Nuestra vida no termina acá en la tierra. Somos seres trascendentes. Imaginate cómo nos ama Dios, que preparó no sólo nuestra vida terrenal sino una vida eterna. No nos dejó solos. Él se hizo cargo. Proveyó todo lo necesario. Estábamos lejos de Él, perdidos en nuestro vagar y en nuestros argumentos, pero Dios envió a Jesús, su Hijo, para llevarnos de regreso a Él, para perdonar nuestro pecado y librarnos del mal y de la culpa. Por la fe en Jesús podemos ser hechos hijos de Dios. 

Dijo Jesús: “No se angustien. Confíen en Dios, y confíen también en mí. En el hogar de mi Padre hay muchas viviendas; si no fuera así, ya se lo habría dicho... Voy a prepararles un lugar. Y, si me voy y se lo preparo, vendré para llevármelos conmigo. Así ustedes estarán donde yo esté.” Juan 14:1-4, NVI. El Cielo es nuestro Hogar. Hay un futuro dichoso y eterno preparado para todo aquel que acepte el amor de Dios y confíe en Él. Comprobalo por vos mismo.

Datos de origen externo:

/-- Group 0x040 (R114). -/
def entry040 (r : Raw) (k : Nat) : Option Entry :=
  let g := r.guard
  match k with
  | 0x00 => some ⟨.L, [(.sdst, r.d)], [r.a, r.b, r.c, r.fn], false, false,
      do some (.li g (← sDst r.d) (BitVec.ofNat 64 r.w1))⟩
  | 0x01 => some ⟨.S, [(.sdst, r.d), (.ssrc, r.a)], [r.b, r.c, bits r.fn 4 17], false, false,
      do onlyIf (bits r.fn 0 4 == 0) (.mov g (← sDst r.d) (← sSrc r.a))⟩
  | 0x02 => entRRR r (.add g)
  | 0x03 => entRI r (.addi g)
  | 0x04 => entRRR r (.sub g)
  | 0x05 => entRRR r (.mul g)
  | 0x06 => entRI r (.muli g)
  | 0x07 => entRRR r (.mulh g)
  | 0x08 => entRRR r (.div g)
  | 0x09 => entRRR r (.rem g)
  | 0x0A => entRRR r (.and g)
  | 0x0B => entRI r (.andi g)
  | 0x0C => entRRR r (.or g)
  | 0x0D => entRI r (.ori g)
  | 0x0E => entRRR r (.xor g)
  | 0x0F => entRI r (.xori g)
  | 0x10 => entRRR r (.andn g)
  | 0x11 => entRRR r (.shl g)
  | 0x12 => entRI r (.shli g)
  | 0x13 => entRRR r (.shr g)
  | 0x14 => entRI r (.shri g)
  | 0x15 => entRRR r (.sar g)
  | 0x16 => entRI r (.sari g)
  | 0x17 => entRRR r (.rol g)
  | 0x18 => entRI r (.roli g)
  | 0x19 => entRRR r (.min g)
  | 0x1A => entRRR r (.max g)
  | 0x1B => some ⟨.S, [(.sdst, r.d), (.ssrc, r.a)], [r.b, r.c, bits r.fn 4 17], false, false,
      do let ty ← intTy (bits r.fn 0 4); onlyIf ty.signed (.abs g ty (← sDst r.d) (← sSrc r.a))⟩
  | 0x1C => entRR r (.neg g)
  | 0x1D => some ⟨.S, [(.sdst, r.d), (.ssrc, r.a), (.ssrc, r.b)], [r.c, bits r.fn 7 14], false, false,
      do onlyIf (bits r.fn 0 4 == 0) (.sel g (BitVec.ofNat 3 (bits r.fn 4 3)) (← sDst r.d) (← sSrc r.a) (← sSrc r.b))⟩
  | 0x1E => some ⟨.S, [(.ssrc, r.a), (.ssrc, r.b)], [r.c, bits r.fn 4 17], false, false,
      do some (.cmp g (← intTy (bits r.fn 0 4)) (← iCond (bits r.d 3 4)) (BitVec.ofNat 3 r.d) (← sSrc r.a) (← sSrc r.b))⟩
  | 0x1F => some ⟨.I, [(.ssrc, r.a)], [r.b], false, false,
      do some (.cmpi g (← iCond (bits r.d 3 4)) (BitVec.ofNat 3 r.d) (← sSrc r.a) (BitVec.ofNat 28 r.imm28))⟩
  | 0x20 => entRR r (.clz g)
  | 0x21 => entRR r (.ctz g)
  | 0x22 => entRR r (.popc g)
  | 0x23 => entRR r (.brev g)
  | 0x24 => some ⟨.S, [(.sdst, r.d), (.ssrc, r.a)], [r.b, r.c, bits r.fn 16 5], false, false,
      do
        let signed ← if bits r.fn 0 4 = 3 then some true else if bits r.fn 0 4 = 7 then some false else none
        onlyIf (bits r.fn 4 6 + bits r.fn 10 6 ≤ 63) (.bfx g signed (← sDst r.d) (← sSrc r.a)
          (BitVec.ofNat 6 (bits r.fn 4 6)) (BitVec.ofNat 6 (bits r.fn 10 6)))⟩
  | 0x25 => some ⟨.S, [(.sdst, r.d), (.ssrc, r.a), (.ssrc, r.b)], [r.c, bits r.fn 16 5], false, false,
      do onlyIf (bits r.fn 0 4 == 0 && bits r.fn 4 6 + bits r.fn 10 6 ≤ 63) (.bfi g (← sDst r.d) (← sSrc r.a) (← sSrc r.b)
        (BitVec.ofNat 6 (bits r.fn 4 6)) (BitVec.ofNat 6 (bits r.fn 10 6)))⟩
  | 0x26 => entRR r (.ext g)
  | 0x27 => some ⟨.S, [(.sdst, r.d), (.ssrc, r.a), (.ssrc, r.b)], [r.c], false, false,
      do onlyIf (bits r.fn 0 4 == 0) (.lea g (← sDst r.d) (← sSrc r.a) (← sSrc r.b) (BitVec.ofNat 2 (bits r.fn 4 2))
        (BitVec.ofNat 15 (bits r.fn 6 15)))⟩
  | _ => none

viernes, 6 de julio de 2018

Relativo

En este mundo de hoy todo parece relativizarse. Y "lo relativo" o "la relatividad" parece invadir todos los ámbitos. Podemos llegar a creer que todo es relativo, cuando, en realidad, no lo es. Se suele oír: "Es tu punto de visto, es tu opinión, por eso es relativo. Porque cada uno tiene su perspectiva personal". Sin embargo, no todo es relativo. 
 
En el universo hay reglas, que llamamos leyes; las que rigen los movimientos, órbitas y tiempos de los cuerpos celestes, y tantas otras que quizás desconocemos. En la naturaleza también hay leyes; en la biología y en la zoología, en la física. La ciencia las comprueba y las reconoce. De la misma manera existen normas que llamamos morales, y nuestra conciencia las conoce. Podemos, como humanos, discernir lo bueno de lo malo por la conciencia -el sentido innato. Todo eso NO es relativo ni sujeto a opiniones ni perspectivas individuales. 
 
La ciencia ha tenido que admitir, ante la evidencia, que existe una "Causa primera" que dio origen a todo lo que existe. Las leyes universales y naturales e incluso la experiencia, muestran la existencia de las leyes morales "escritas" en nuestra conciencia, de manera que todos sabemos cuando algo "está mal". Quien puso esas leyes, quien rige todo lo creado, quien dio al ser humano la conciencia y la moralidad es el Creador de todo, la "Causa primera", a quien nosotros conocemos como Dios. 

La Biblia, el libro que nos revela Quién es Dios, dice que todo lo creado existe porque Dios lo hizo para el ser humano. "Y vio que era bueno", dice la Biblia. Dios creó todo lo  bueno para que lo disfrutemos. Somos administradores de este planeta, ahora en crisis. Dios es real, un Dios grande y lleno de amor que quiere que lo conozcamos y seamos sus hijos. 
 
De tal manera Dios amó al ser humano que envió a su Hijo, Jesucristo, para morir y resucitar por nosotros para que hallemos camino al Cielo. La Biblia dice que a todos los que creen en Jesús, a todos los que lo reciben como Señor y Salvador, Dios les da el derecho de ser hijos de Dios. El que cree en Jesús tiene vida eterna. Y todo es gratuito, porque Dios no quiere que nadie se pierda. Es por fe, por creer en Jesucristo y en lo que hizo por nosotros.
 
Y esta es una verdad comprobable: vos podés comprobarlo. Podés disfrutarlo, en esta vida, y después de esta vida, en el Cielo que Él preparó para los que le aman. Millones y millones a lo largo de la historia lo hemos comprobado: ¡Dios es bueno! ¡Dios es real! ¡Dios nos ama!
Hablá con Él y comprobalo por vos mismo.